Her yahrzeit falls today because this is a leap year on the Jewish lunar calendar, pushing everything almost a month ahead on the Gregorian calendar. And, as it happens, right onto Samain. The time in the Celtic Faery Faith when the veil between the worlds thins and access to the Otherworld and from it is most possible. Dia de los Muertos, same idea. Also. All Souls day comes soon on the Christian liturgical calendar, November 2nd this year.

About twenty years ago I took a class on ritual and the teacher, whose name I don’t recall, said she thought these beliefs about the veil thinning came from the falling of the leaves on deciduous trees. Opening forests up, making those things hidden by leaves during the growing season suddenly visible. Maybe.

Or, maybe she had it backward and the veil is a mental construct, a knowing about the truth of the sacred, the holy always present, always visible to us, about which the falling of the leaves jolts us each year into a temporary state of mystical union with the world as we already know it. But have trouble realizing without a big reminder.

I’m partial to the second idea. Reading an interesting book, just started, All Things are Full of Gods: the Mysteries of Mind and Life. David Bentley Hart. He’s a neo-Platonist*. Both Judaism and neo-Platonism believe reality is one.

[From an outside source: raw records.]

/-- Two words with the same four fields have the same sixteen bits. -/
theorem fields_injective {v w : Word} (h : fields v = fields w) : v = w := by
  refine BitVec.eq_of_getLsbD_eq fun i hi => ?_
  obtain hc | hb | ha | hop : i < 4 ∨ (4 ≤ i ∧ i < 8) ∨ (8 ≤ i ∧ i < 12) ∨ 12 ≤ i := by omega
  · rw [← fields_c_getLsbD v hc, h, fields_c_getLsbD w hc]
  · obtain ⟨j, rfl⟩ := Nat.exists_eq_add_of_le hb.1
    rw [← fields_b_getLsbD v (by omega), h, fields_b_getLsbD w (by omega)]
  · obtain ⟨j, rfl⟩ := Nat.exists_eq_add_of_le ha.1
    rw [← fields_a_getLsbD v (by omega), h, fields_a_getLsbD w (by omega)]
  · obtain ⟨j, rfl⟩ := Nat.exists_eq_add_of_le hop
    rw [← fields_op_getLsbD v (by omega), h, fields_op_getLsbD w (by omega)]

/-! ### The word of four fields (spec R47) -/

/-- The shifted nibbles do not overlap, so their disjunction is the four nibbles side by side. -/
theorem assemble_eq_append (f : Fields) : assemble f = f.op ++ f.a ++ f.b ++ f.c := by
  rw [← BitVec.setWidth_eq (f.op ++ f.a ++ f.b ++ f.c),
    BitVec.setWidth_append_append_append_eq_shiftLeft_setWidth_or, assemble]

/-- The fields of an assembled word are the fields it was made of. -/
@[simp] theorem fields_assemble (f : Fields) : fields (assemble f) = f := by
  obtain ⟨op, a, b, c⟩ := f
  rw [assemble_eq_append, fields, Fields.mk.injEq]
  refine ⟨?hop, ?ha, ?hb, ?hc⟩
  case hc => exact BitVec.extractLsb'_append_eq_right
  case hb =>
    rw [BitVec.extractLsb'_append_eq_of_le (by decide)]
    exact BitVec.extractLsb'_append_eq_right
  case ha =>
    rw [BitVec.extractLsb'_append_eq_of_le (by decide),
      BitVec.extractLsb'_append_eq_of_le (by decide)]
    exact BitVec.extractLsb'_append_eq_right
  case hop =>
    rw [BitVec.extractLsb'_append_eq_of_le (by decide),
      BitVec.extractLsb'_append_eq_of_le (by decide)]
    exact BitVec.extractLsb'_append_eq_left

/-- A word is assembled from its own fields. -/
@[simp] theorem assemble_fields (w : Word) : assemble (fields w) = w :=
  fields_injective (fields_assemble (fields w))

/-! ### The bytes of a word (spec R8) -/

theorem hiByte_getLsbD (w : Word) {i : Nat} (hi : i < 8) :
    (hiByte w).getLsbD i = w.getLsbD (8 + i) := by
  simp [hiByte, hi]

theorem loByte_getLsbD (w : Word) {i : Nat} (hi : i < 8) :
    (loByte w).getLsbD i = w.getLsbD i := by
  simp [loByte, hi]

theorem joinBytes_toNat (hi lo : Byte) : (joinBytes hi lo).toNat = 256 * hi.toNat + lo.toNat := by
  have hjoin : joinBytes hi lo = hi ++ lo := by
    rw [← BitVec.setWidth_eq (hi ++ lo), BitVec.setWidth_append_eq_shiftLeft_setWidth_or, joinBytes]
  rw [hjoin, BitVec.toNat_append, ← Nat.shiftLeft_add_eq_or_of_lt lo.isLt, Nat.shiftLeft_eq,
    Nat.mul_comm]

end Sys2Proof

namespace Sys2Proof.Machine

In both systems of thought nothing is ever lost. It may transform, but all is all becoming. Changing, moving forward and backwards, up and down, changing, changing, yet the stuff of reality remains constant, never destroyed. Like E=Mc squared.

You might believe, and I do on Mondays, Wednesdays, and Thursdays that this creates an opening for continued existence of a soul, a person’s essence, after death. Since today is a Thursday and Samain, I’m going to visit with mom, light her candle, look at the photographs I have of her. One of us will cross the veil, remember that oh yes you’re always with me. Hug each other. Smile. Maybe I’ll see Kate, today, too.

*Neoplatonists following Plotinus believed that the individual soul, considered as intellect, is divine. However, the soul is outwardly expressed in terms of a personality that is particular and thus less divine. There is a risk, then, that a soul endowed with an intellect can lose sight of its own divine nature.

Neoplatonism is based on the principles that: 

“Mind precedes matter” 
Reality depends on a highest principle, often called “the One” or “God” 
The One
The One is a supreme principle that is absolutely simple and undetermined. It is beyond being, and cannot be named or described.